# écran strié de rose



## cousseme (15 Mars 2010)

Mon powerbook G4 15 pouces  a vu son écran subitement défiguré par des stries verticales très minces (des lignes de l'épaisseur d'un trait de crayon)  qui séparent des alignements de stries alternées roses et blanches plus épaisses du plus bel effet on dirait une nappe provencale.
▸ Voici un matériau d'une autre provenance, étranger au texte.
-- ==== Sys2Proof/Certificates/Slice0/Obligations.lean ====
section
/-! DEFINITION. The statements about the model: what each command does when the rules let it act, what it leaves alone,
and what every step keeps. -/

open Sys2Proof Sys2Proof.Machine

/-! ### The queue -/

/-- A step takes the command at the front of the queue and runs it with the rest (the block's rule of commands). -/
def Obligations.StepRunsTheFrontCommand : Prop :=
  ∀ (c : Instr) (s : State), step { s with pending := c :: s.pending } = exec c s

/-- On an empty queue one CCLK cycle passes, and `PCYCLE` of every partition counts it unless the scheduler is gated (R463,
R469, R514; that a cycle passes there is the model's choice, log 5). -/
def Obligations.EmptyQueuePassesACycle : Prop :=
  ∀ s : State, s.pending = [] → shutDown s = false → s.sec.powered = true →
    ∃ t, step s = .next t ∧ t.pending = [] ∧ t.clk.cclk = s.clk.cclk + 1 ∧
      (unitGated s 56 = false → ∀ p, p < 16 → t.reg (rPcycle p) = s.reg (rPcycle p) + 1)

/-- Whatever the state and the operands, a command answers a next state and leaves the queue of waiting commands alone; no
number of steps stops. That a command answers also where its conditions do not hold, and then changes nothing, is the model's
choice (log 3, DESIGN CHOICE). -/
def Obligations.EveryCommandAnswersAndLeavesTheQueue : Prop :=
  (∀ (i : Instr) (s : State), ∃ t, exec i s = .next t ∧ t.pending = s.pending) ∧ ∀ (k : Nat) (s : State), SafeFor s k

/-- The state after reset (R10, R530): nothing in flight, memory canonical, every partition at a slot it has, and
registers of SYS, CLK (R528), the FABRIC block (R127, R227), STEP (R73), ETH (R440) and INTEG (R501) read the values of their tables
and of the reset table of 15. -/
def Obligations.ResetLeavesTheStatedValues : Prop :=
  State.reset.pending = [] ∧ MemOk State.reset ∧ SlotsOk State.reset ∧ State.reset.reg rDeviceId = 0x0000084400014F54 ∧
  State.reset.reg rStepping = 0x3FA1 ∧ (∀ f, f < 16 → State.reset.reg (rFclkSet f) = 0x7D0) ∧
  (∀ f, f < 16 → State.reset.reg (rFclkStatus f) = 0x107D0) ∧ State.reset.reg rClkEnable0 = 0 ∧
  State.reset.reg rClkEnable1 = 0 ∧ State.reset.reg rCclkCtrl = 0x3E8 ∧ State.reset.reg rRetireCtrl = 2 ∧
  (∀ c, c < 4096 → State.reset.reg (rCabCtrl c) = 0x400 ∧ State.reset.reg (rSeqStatus c) = 0x50000) ∧
  (∀ p, p < 16 → stepState State.reset p = sIdle) ∧ (∀ n, n < 4 → State.reset.reg (rPfcThr n) = 0x8000C0)

/-- Memory keeps its canonical form under every step (R100, R297): the addresses of its list rise, and no entry outside the
undefined ranges equals what an unlisted byte reads as. That an unlisted byte reads 0 is log 2, and the undefined ranges, inside
which any entry may stand, are log 67 (both the model's choice). -/
def Obligations.EveryStepKeepsMemoryCanonical : Prop :=
  ∀ s t : State, MemOk s → step s = .next t → MemOk t

/-- Under every step each partition goes on naming one of its 8 slots as the present one, and as the one to run next (R443, R449). -/
def Obligations.EveryStepKeepsSlotsInRange : Prop :=
  ∀ s t : State, SlotsOk s → step s = .next t → SlotsOk t

/-! ### Bench firings (03, 04) -/

/-- QMUL (R141): accumulator n = 4a + u becomes base + the exact sum of the table entries that array a and unit u
select, saturated to 32 bits with its sticky bit; QMULT (R143): the same sums added modulo 2^32, no bit changed. -/
def Obligations.ArrayProductsAccumulate : Prop :=
  (∀ (s : State) (g : CellId) (t : BitVec 16) (p : Nat) (it : Iter), CanFire opQMUL g t s p it → bubbles s g p it = false →
    Completes (.qmul g t) s (fun u => ∀ n, n < 16 →
      let x := firingOf s g p it
      let base : Int := if fld x.word 35 1 = 1 then 0 else ((regsOf s g).ac n).toInt
      let sum := base + treeSum (unitEntries x (n / 4) (n % 4))
      let fits := decide (-2 ^ 31 ≤ sum ∧ sum ≤ 2 ^ 31 - 1)
      (regsOf u g).ac n = BitVec.ofInt 32 (if fits then sum else if 0 < sum then 2 ^ 31 - 1 else -2 ^ 31) ∧
      (regsOf u g).satBit n =
        (if fits then (if fld x.word 35 1 = 1 then false else (regsOf s g).satBit n) else true))) ∧
  (∀ (s : State) (g : CellId) (t : BitVec 16) (p : Nat) (it : Iter), CanFire opQMULT g t s p it →
    bubbles s g p it = false →
    Completes (.qmult g t) s (fun u => (regsOf u g).sat = (regsOf s g).sat ∧ ∀ n, n < 16 →
      (regsOf u g).ac n
        = (regsOf s g).ac n + BitVec.ofInt 32 (treeSum (unitEntries (firingOf s g p it) (n / 4) (n % 4)))))

/-- LDPT (R145): with MODE 0 entry 16 × ROW + w takes bits [16w + 15:16w] of the source, with MODE 1 the table
exponent takes its byte 0; ACCZ (R147): accumulators and saturation bits of the mask become 0, the others keep their
values. ACCX (R155, R156): lane i of VD is FP32(s[i] + acc[n] × 2^e) of accumulator n = 8 × AH + i, or the infinity of
its sign where the accumulator is saturated in a QMUL program; with Z it then clears the half it read. -/
def Obligations.TablesLoadAndAccumulatorsClearAndExport : Prop :=
  ((∀ (s : State) (g : CellId) (t : BitVec 16) (p : Nat) (it : Iter), CanFire opLDPT g t s p it → bubbles s g p it = false →
    Completes (.ldpt g t) s (fun u =>
      let x := firingOf s g p it
      let src := x.src 31 26
      let table := fld x.word 37 2
      (fld x.word 36 1 = 1 → (regsOf u g).exponent table = toSigned (rowByte src 0) 8 ∧
        (regsOf u g).tables = (regsOf s g).tables) ∧
      (fld x.word 36 1 = 0 → (regsOf u g).texp = (regsOf s g).texp ∧
        (∀ w, w < 16 → (regsOf u g).entry table (16 * fld x.word 32 4 + w) = ptWrite (lane16 src w)) ∧
        ∀ tb e, (tb ≠ table ∨ e / 16 ≠ fld x.word 32 4) → tb < 4 → e < 256 →
          (regsOf u g).entry tb e = (regsOf s g).entry tb e))) ∧
  (∀ (s : State) (g : CellId) (t : BitVec 16) (p : Nat) (it : Iter), CanFire opACCZ g t s p it → bubbles s g p it = false →
    Completes (.accz g t) s (fun u => ∀ n, n < 16 →
      (fld (firingOf s g p it).word n 1 = 1 → (regsOf u g).ac n = 0 ∧ (regsOf u g).satBit n = false) ∧
      (fld (firingOf s g p it).word n 1 = 0 →
        (regsOf u g).ac n = (regsOf s g).ac n ∧ (regsOf u g).satBit n = (regsOf s g).satBit n)))) ∧
  (∀ (s : State) (g : CellId) (t : BitVec 16) (p : Nat) (it : Iter), CanFire opACCX g t s p it → bubbles s g p it = false →
    Completes (.accx g t) s (fun u =>
      let x := firingOf s g p it
      let ah := fld x.word 36 1
      let r := regsOf s g
      let vx := r.vr (fld x.word 19 5)
      (∀ i, i < 8 →
        let n := 8 * ah + i
        let e := r.exponent (fld x.word 9 2) + rowInt8 vx (i % 4) + rowInt8 vx (4 + 2 * ah + i / 4)
        lane32 ((regsOf u g).vr (fld x.word 31 5)) i =
          (if r.satBit n && !x.qmult then (if 0 < (r.ac n).toInt then 0x7F800000 else 0xFF800000)
           else toF32 ((f32 (lane32 (x.src 30 25) i)).add ((FVal.ofInt (r.ac n).toInt).scale e)))) ∧
      ∀ n, n < 16 → (regsOf u g).ac n = (if fld x.word 12 1 = 1 ∧ n / 8 = ah then 0 else r.ac n)))

/-- FMA, ADD, MUL and MAX (R148, R149, R152) in every type: lane i of VD, of the half H in the 16-bit types, is the
exact result of lane i of the operands rounded once, or the INT32 result modulo 2^32; MAX and MIN by R152. ADD with CV (R154):
narrowing adds FP32 lanes and rounds once to TY into half H; widening adds the lanes of half H and writes FP32 lanes to all of
VD. -/
def Obligations.VectorArithmeticResults : Prop :=
  (∀ (s : State) (g : CellId) (t : BitVec 16) (p : Nat) (it : Iter), bubbles s g p it = false →
     let x := firingOf s g p it
     let ty := vty x
     let h := vhalf x
     let d := fun v i => (tyFmt ty).decode (vlane ty h v i)
     let width := if ty = 1 ∨ ty = 2 then 16 else 32
     let out := fun (u : State) i => BitVec.ofNat width (vlane ty h ((regsOf u g).vr (vdst x)) i)
     (CanFire opFMA g t s p it → Completes (.fma g t) s (fun u => ∀ i, i < 8 → out u i =
       if ty = 3 then BitVec.ofNat width (lane32 (opA x) i * lane32 (opB x) i + lane32 (opC x) i).toNat
       else BitVec.ofNat width ((tyFmt ty).roundBits (((d (opA x) i).mul (d (opB x) i)).add (d (opC x) i))))) ∧
     (CanFire opADD g t s p it → fld x.word 11 2 = 0 → Completes (.add g t) s (fun u => ∀ i, i < 8 → out u i =
       if ty = 3 then BitVec.ofNat width (lane32 (opA x) i + lane32 (opB x) i).toNat
       else BitVec.ofNat width ((tyFmt ty).roundBits ((d (opA x) i).add (d (opB x) i))))) ∧
     (CanFire opMUL g t s p it → Completes (.mul g t) s (fun u => ∀ i, i < 8 → out u i =
       if ty = 3 then BitVec.ofNat width (lane32 (opA x) i * lane32 (opB x) i).toNat
       else BitVec.ofNat width ((tyFmt ty).roundBits ((d (opA x) i).mul (d (opB x) i))))) ∧
     (CanFire opMAX g t s p it → Completes (.max g t) s (fun u => ∀ i, i < 8 → out u i =
       if ty = 3 then
         BitVec.ofNat width (if fld x.word 0 1 = 1 then
           (if (lane32 (opA x) i).toInt < (lane32 (opB x) i).toInt then lane32 (opA x) i else lane32 (opB x) i)
         else (if (lane32 (opA x) i).toInt < (lane32 (opB x) i).toInt then lane32 (opB x) i else lane32 (opA x) i)).toNat
       else BitVec.ofNat width ((tyFmt ty).roundBits (fmax (fld x.word 0 1 == 1) (d (opA x) i) (d (opB x) i)))))) ∧
  (∀ (s : State) (g : CellId) (t : BitVec 16) (p : Nat) (it : Iter), CanFire opADD g t s p it → bubbles s g p it = false →
     let x := firingOf s g p it
     let ty := vty x
     let h := vhalf x
     (ty = 1 ∨ ty = 2) →
     (fld x.word 11 2 = 1 → Completes (.add g t) s (fun u => ∀ i, i < 8 →
       BitVec.ofNat 16 (vlane ty h ((regsOf u g).vr (vdst x)) i)
         = BitVec.ofNat 16 ((tyFmt ty).roundBits ((f32 (lane32 (opA x) i)).add (f32 (lane32 (opB x) i)))) ∧
       vlane ty (1 - h) ((regsOf u g).vr (vdst x)) i = vlane ty (1 - h) ((regsOf s g).vr (vdst x)) i)) ∧
     (fld x.word 11 2 = 2 → Completes (.add g t) s (fun u => ∀ i, i < 8 →
       lane32 ((regsOf u g).vr (vdst x)) i = BitVec.ofNat 32 (fp32.roundBits
         (((tyFmt ty).decode (vlane ty h (opA x) i)).add ((tyFmt ty).decode (vlane ty h (opB x) i)))))))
Je ne sais pas comment faire pour savoir si c'est l'écran ou la carte mère . si quelq'un a une idée merci infiniment 
Cousseme


----------



## tsss (15 Mars 2010)

Ca ressemble a un soucis d'écran, peux-tu essayer de le connecter sur un écran externe ?


----------



## cousseme (15 Mars 2010)

Bonsoir, j'ai connecté un ecran externe , l'anomalie s'y retrouve à l'identique. je suppose que c'est un argument en faveur d'une anomale de la carte graphique qui est sur la carte mère non?
en tout cas merci 
cousseme


----------



## Sly54 (15 Mars 2010)

Oui, plutot la carte graphique, ça fait penser (d'après ta description) aux problèmes de CG des MBP de 2007


----------



## cousseme (15 Mars 2010)

bonsoir , excusez mon ignardise mais qu'est ce que MPB? et j'ai chercher CG dans les embres sans le trouver 
Cousseme


----------



## Sly54 (15 Mars 2010)

Sorry 

MBP : MacBook Pro
CG : carte graphique.


----------